From: Christian Wittern (chris@ccbs.ntu.edu.tw)
Date: Tue Apr 13 1999 - 04:57:45 EDT


Geoffrey Waigh wrote:

> Masahiko Maedera wrote:
> >
> > In Japan and Taiwan,
> > some groups already collect about 100,000 Han characters.
>
> Is this 100 000 not including the 20 000+ already encoded in Unicode 2.1?
> Nor the (I believe 6 500+) the IRG has laboured long to have added in the
> near future? Have these 100 000 undergone the extensive unification
> efforts that the other CJK characters in the standard have been subjected
> to? Is there no way for these characters to be encoded more efficiently?

Yes, it includes all these characters. Nevertheless, these groups find it
convenient to build their own pool of data. That is exactly why the use of
the private user area is intended. Of course, in the long run, some more of
these data might end up in proposals for inclusion in future extension of
ISO10646/Unicode.
The characters in question have deliberately not undergone the unification
in question, since the preservation of the exact glyph shape is deemed of
interest. This again is a reason to use the private character area, and
again, it is a reason the number of characters needed might possibly exceed
131000.

>
> > For example,
> > they use Perl based on UTF-8 and some text editor base on UTF-16.
> > They have anxiety that they collect over 128K Han characters
> in future,
> > because they don't have enough skill to construct UCS-4 libraries.
> > I am anxious about them.
>
> I would suggest then they get a text editor that works solely with UTF-8
> that supports the entire UCS-4 range.

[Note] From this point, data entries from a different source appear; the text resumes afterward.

-- ==== Sys2Proof/Laws/State.lean ====
section
/-! SUPPORT. One lemma for each field of the device and each named operation on registers, strands, time and faults: what the operation
leaves as it was. -/

namespace Sys2Proof.Machine

/-! From the two frames of Sys2Proof/Safety.lean to single fields. -/

theorem rest_clk {d e : Dev} (h : e.rest = d.rest) : e.clk = d.clk := show e.rest.clk = d.rest.clk from congrArg Dev.clk h
theorem rest_flash {d e : Dev} (h : e.rest = d.rest) : e.flash = d.flash := show e.rest.flash = d.rest.flash from congrArg Dev.flash h
theorem rest_img {d e : Dev} (h : e.rest = d.rest) : e.img = d.img := show e.rest.img = d.rest.img from congrArg Dev.img h
theorem rest_next {d e : Dev} (h : e.rest = d.rest) : e.next = d.next := show e.rest.next = d.rest.next from congrArg Dev.next h
theorem rest_unit {d e : Dev} (h : e.rest = d.rest) : e.unit = d.unit := show e.rest.unit = d.rest.unit from congrArg Dev.unit h
theorem rest_patch {d e : Dev} (h : e.rest = d.rest) : e.patch = d.patch := show e.rest.patch = d.rest.patch from congrArg Dev.patch h
theorem rest_xchg {d e : Dev} (h : e.rest = d.rest) : e.xchg = d.xchg := show e.rest.xchg = d.rest.xchg from congrArg Dev.xchg h
theorem rest_switched {d e : Dev} (h : e.rest = d.rest) : e.switched = d.switched := show e.rest.switched = d.rest.switched from congrArg Dev.switched h
theorem rest_active {d e : Dev} (h : e.rest = d.rest) : e.active = d.active := show e.rest.active = d.rest.active from congrArg Dev.active h
theorem rest_recd {d e : Dev} (h : e.rest = d.rest) : e.recd = d.recd := show e.rest.recd = d.rest.recd from congrArg Dev.recd h
theorem rest_streams {d e : Dev} (h : e.rest = d.rest) : e.streams = d.streams := show e.rest.streams = d.rest.streams from congrArg Dev.streams h
theorem rest_meas {d e : Dev} (h : e.rest = d.rest) : e.meas = d.meas := show e.rest.meas = d.rest.meas from congrArg Dev.meas h
theorem rest_pick {d e : Dev} (h : e.rest = d.rest) : e.pick = d.pick := show e.rest.pick = d.rest.pick from congrArg Dev.pick h
theorem rest_gpioOut {d e : Dev} (h : e.rest = d.rest) : e.gpioOut = d.gpioOut := show e.rest.gpioOut = d.rest.gpioOut from congrArg Dev.gpioOut h
theorem rest_auxOut {d e : Dev} (h : e.rest = d.rest) : e.auxOut = d.auxOut := show e.rest.auxOut = d.rest.auxOut from congrArg Dev.auxOut h
theorem rest_out {d e : Dev} (h : e.rest = d.rest) : e.out = d.out := show e.rest.out = d.rest.out from congrArg Dev.out h
theorem rest_free {d e : Dev} (h : e.rest = d.rest) : e.free = d.free := show e.rest.free = d.rest.free from congrArg Dev.free h
theorem rest_holdReq {d e : Dev} (h : e.rest = d.rest) : e.holdReq = d.holdReq := show e.rest.holdReq = d.rest.holdReq from congrArg Dev.holdReq h
theorem rest_holdAt {d e : Dev} (h : e.rest = d.rest) : e.holdAt = d.holdAt := show e.rest.holdAt = d.rest.holdAt from congrArg Dev.holdAt h
theorem rest_lostNamed {d e : Dev} (h : e.rest = d.rest) : e.lostNamed = d.lostNamed := show e.rest.lostNamed = d.rest.lostNamed from congrArg Dev.lostNamed h
theorem rest_pins {d e : Dev} (h : e.rest = d.rest) : e.pins = d.pins := show e.rest.pins = d.rest.pins from congrArg Dev.pins h
theorem rest_stale {d e : Dev} (h : e.rest = d.rest) : e.stale = d.stale := show e.rest.stale = d.rest.stale from congrArg Dev.stale h
theorem rest_creel {d e : Dev} (h : e.rest = d.rest) : e.creel = d.creel := show e.rest.creel = d.rest.creel from congrArg Dev.creel h
theorem rest_plies {d e : Dev} (h : e.rest = d.rest) : e.plies = d.plies := show e.rest.plies = d.rest.plies from congrArg Dev.plies h
theorem rest_grps {d e : Dev} (h : e.rest = d.rest) : e.grps = d.grps := show e.rest.grps = d.rest.grps from congrArg Dev.grps h
theorem rest_engs {d e : Dev} (h : e.rest = d.rest) : e.engs = d.engs := show e.rest.engs = d.rest.engs from congrArg Dev.engs h
theorem rest_trcs {d e : Dev} (h : e.rest = d.rest) : e.trcs = d.trcs := show e.rest.trcs = d.rest.trcs from congrArg Dev.trcs h
theorem rest_axes {d e : Dev} (h : e.rest = d.rest) : e.axes = d.axes := show e.rest.axes = d.rest.axes from congrArg Dev.axes h
theorem rest_mgrps {d e : Dev} (h : e.rest = d.rest) : e.mgrps = d.mgrps := show e.rest.mgrps = d.rest.mgrps from congrArg Dev.mgrps h
theorem rest_groups {d e : Dev} (h : e.rest = d.rest) : e.groups = d.groups := show e.rest.groups = d.rest.groups from congrArg Dev.groups h
theorem rest_drives {d e : Dev} (h : e.rest = d.rest) : e.drives = d.drives := show e.rest.drives = d.rest.drives from congrArg Dev.drives h
theorem rest_sds {d e : Dev} (h : e.rest = d.rest) : e.sds = d.sds := show e.rest.sds = d.rest.sds from congrArg Dev.sds h
theorem rest_riseAt {d e : Dev} (h : e.rest = d.rest) : e.riseAt = d.riseAt := show e.rest.riseAt = d.rest.riseAt from congrArg Dev.riseAt h
theorem rest_lines {d e : Dev} (h : e.rest = d.rest) : e.lines = d.lines := show e.rest.lines = d.rest.lines from congrArg Dev.lines h
theorem rest_fbs {d e : Dev} (h : e.rest = d.rest) : e.fbs = d.fbs := show e.rest.fbs = d.rest.fbs from congrArg Dev.fbs h
theorem rest_shu {d e : Dev} (h : e.rest = d.rest) : e.shu = d.shu := show e.rest.shu = d.rest.shu from congrArg Dev.shu h
theorem rest_hanks {d e : Dev} (h : e.rest = d.rest) : e.hanks = d.hanks := show e.rest.hanks = d.rest.hanks from congrArg Dev.hanks h
theorem rest_hankSeq {d e : Dev} (h : e.rest = d.rest) : e.hankSeq = d.hankSeq := show e.rest.hankSeq = d.rest.hankSeq from congrArg Dev.hankSeq h
theorem rest_weft {d e : Dev} (h : e.rest = d.rest) : e.weft = d.weft := show e.rest.weft = d.rest.weft from congrArg Dev.weft h
theorem rest_txPrev {d e : Dev} (h : e.rest = d.rest) : e.txPrev = d.txPrev := show e.rest.txPrev = d.rest.txPrev from congrArg Dev.txPrev h
theorem rest_eth {d e : Dev} (h : e.rest = d.rest) : e.eth = d.eth := show e.rest.eth = d.rest.eth from congrArg Dev.eth h
theorem rest_ptp {d e : Dev} (h : e.rest = d.rest) : e.ptp = d.ptp := show e.rest.ptp = d.rest.ptp from congrArg Dev.ptp h
theorem rest_cans {d e : Dev} (h : e.rest = d.rest) : e.cans = d.cans := show e.rest.cans = d.rest.cans from congrArg Dev.cans h
theorem rest_loops {d e : Dev} (h : e.rest = d.rest) : e.loops = d.loops := show e.rest.loops = d.rest.loops from congrArg Dev.loops h
theorem rest_store {d e : Dev} (h : e.rest = d.rest) : e.store = d.store := show e.rest.store = d.rest.store from congrArg Dev.store h
theorem rest_safe {d e : Dev} (h : e.rest = d.rest) : e.safe = d.safe := show e.rest.safe = d.rest.safe from congrArg Dev.safe h
theorem rest_pool {d e : Dev} (h : e.rest = d.rest) : e.pool = d.pool := show e.rest.pool = d.rest.pool from congrArg Dev.pool h
theorem rest_pairx {d e : Dev} (h : e.rest = d.rest) : e.pairx = d.pairx := show e.rest.pairx = d.rest.pairx from congrArg Dev.pairx h
theorem rest_txw {d e : Dev} (h : e.rest = d.rest) : e.txw = d.txw := show e.rest.txw = d.rest.txw from congrArg Dev.txw h
theorem rest_txLate {d e : Dev} (h : e.rest = d.rest) : e.txLate = d.txLate := show e.rest.txLate = d.rest.txLate from congrArg Dev.txLate h
theorem rest_txNew {d e : Dev} (h : e.rest = d.rest) : e.txNew = d.txNew := show e.rest.txNew = d.rest.txNew from congrArg Dev.txNew h
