-- ==== Sys2Proof/Tests/Slice0.lean ====
section
/-! SUPPORT. The model's own tests: what the well-formedness check refuses, a witness for every clause of a statement that has
hypotheses, and a few commands checked by hand. Images of the witnesses are made of records written field by field. -/

namespace Sys2Proof.Tests

open Sys2Proof Sys2Proof.Machine

set_option Elab.async false

/-! Small states. -/

/-- A record of `n` payload bytes with fields (field, entry, value); a field's size is written whole. -/
def tRec (idx typ n : Nat) (fs : List (PF × Nat × Nat)) : Rec :=
  ⟨idx, typ, [], fs.foldl (fun b f =>
    b.take (f.1.off + f.1.stride * f.2.1) ++ leBytes f.1.size f.2.2 ++ b.drop (f.1.off + f.1.stride * f.2.1 + f.1.size)) (zeros n)⟩

/-- The device at reset with registers written. -/
def wPut (ps : List (Fld × Nat × Nat)) (d : Dev) : Dev := ps.foldl (fun d p => put p.1 p.2.1 p.2.2 d) d

/-- A state with this device, everything else as at reset. -/
def wSt (d : Dev) : State := { State.reset with dev := d }

/-- The device in a phase of its life. -/
def wPhase (p : Phase) (d : Dev) : Dev := { d with unit := { d.unit with phase := p } }

/-- The device with an image of these records. -/
def wImg (rs : List Rec) (d : Dev) : Dev := { d with img := some ⟨zeros 256, rs⟩ }

/-- Reset, and a unit in RUN. -/
def w0 : Dev := State.reset.dev
def wRun : Dev := wPhase .run w0

/-- A unit in RUN with records. -/
def wRunR (rs : List Rec) : Dev := wImg rs wRun
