-- ==== Sys2Proof/Syntax.lean ====
section
/-! DEFINITION. The commands of the Nirund block model: one constructor of `Instr` per row of
spec/opcode_table.json, with the row's operands. -/

namespace Sys2Proof

/-- The initiators of spec/01_architecture.md (codes 0 to 12). -/
inductive Initiator where
  | c0 | c1 | c2 | c3 | g0 | dma | link | blitter | raster | camera | expert | ledger | audio
deriving DecidableEq, Repr

/-- The initiator code. -/
def Initiator.code : Initiator → Nat
  | .c0 => 0 | .c1 => 1 | .c2 => 2 | .c3 => 3 | .g0 => 4 | .dma => 5 | .link => 6 | .blitter => 7
  | .raster => 8 | .camera => 9 | .expert => 10 | .ledger => 11 | .audio => 12

/-- The cores of R73. -/
inductive CoreId where
  | c0 | c1 | c2 | c3 | g0
deriving DecidableEq, Repr

/-- The core number, which is also the core's initiator code and ECX target number. -/
def CoreId.num : CoreId → Nat
  | .c0 => 0 | .c1 => 1 | .c2 => 2 | .c3 => 3 | .g0 => 4

/-- The core as an initiator. -/
def CoreId.init : CoreId → Initiator
  | .c0 => .c0 | .c1 => .c1 | .c2 => .c2 | .c3 => .c3 | .g0 => .g0

/-- The core with a given number below 4. -/
def CoreId.app (n : Fin 4) : CoreId :=
  match n with | 0 => .c0 | 1 => .c1 | 2 => .c2 | 3 => .c3

/-- The core an initiator is, if it is one. -/
def Initiator.core? : Initiator → Option CoreId
  | .c0 => some .c0 | .c1 => some .c1 | .c2 => some .c2 | .c3 => some .c3 | .g0 => some .g0 | _ => none

/-- The application cores among the initiators. -/
def Initiator.isApp : Initiator → Bool
  | .c0 => true | .c1 => true | .c2 => true | .c3 => true | _ => false

/-- An LLP frame as received (spec/10 R283): the header fields but TYPE, which the command gives, and the payload. -/
structure Llp where
  gen : BitVec 8
  dst : BitVec 8
  src : BitVec 8
  hops : BitVec 8
  win : BitVec 4
  beat : Word
  hseq : BitVec 16
  payload : List Byte
deriving DecidableEq, Repr

/-- An upset: it leaves an ECC word of a memory, or a cache line of an application core, with a single-bit or an uncorrectable error
(spec/07 R186, spec/03 R94), or a slot of the Ledger's ring that no longer reads back what is written (spec/09 R244). -/
inductive Upset where
  | word (a : Word) (ue : Bool)
  | dataLine (c : Fin 4) (a : Word) (ue : Bool)
  | instrLine (c : Fin 4) (a : Word)
  | slot (i : Fin 16384)
deriving DecidableEq, Repr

I'm baffled as to how they can
> secure the resources to analyze and work with 100 000 distinct characters
> (and presumably have a means of correctly identifying which of those
> 100 000 any particular sample they come across corresponds to - an
> impressive feat in itself given that the source documents are in all
> likelihood non-digital,)

It's amazing what cooperative internet projects can do, isnt'it :-)

> but cannot get a programmer or contract an
> existing vendor to supply the relevant utilities in non-UTF-16 form.
> Given how much trouble people on the list express in trying to find
> adequate Unicode tools from non-specialized software houses, I'm amazed
> that an off-the-shelf UTF-16 surrogate capable system was found.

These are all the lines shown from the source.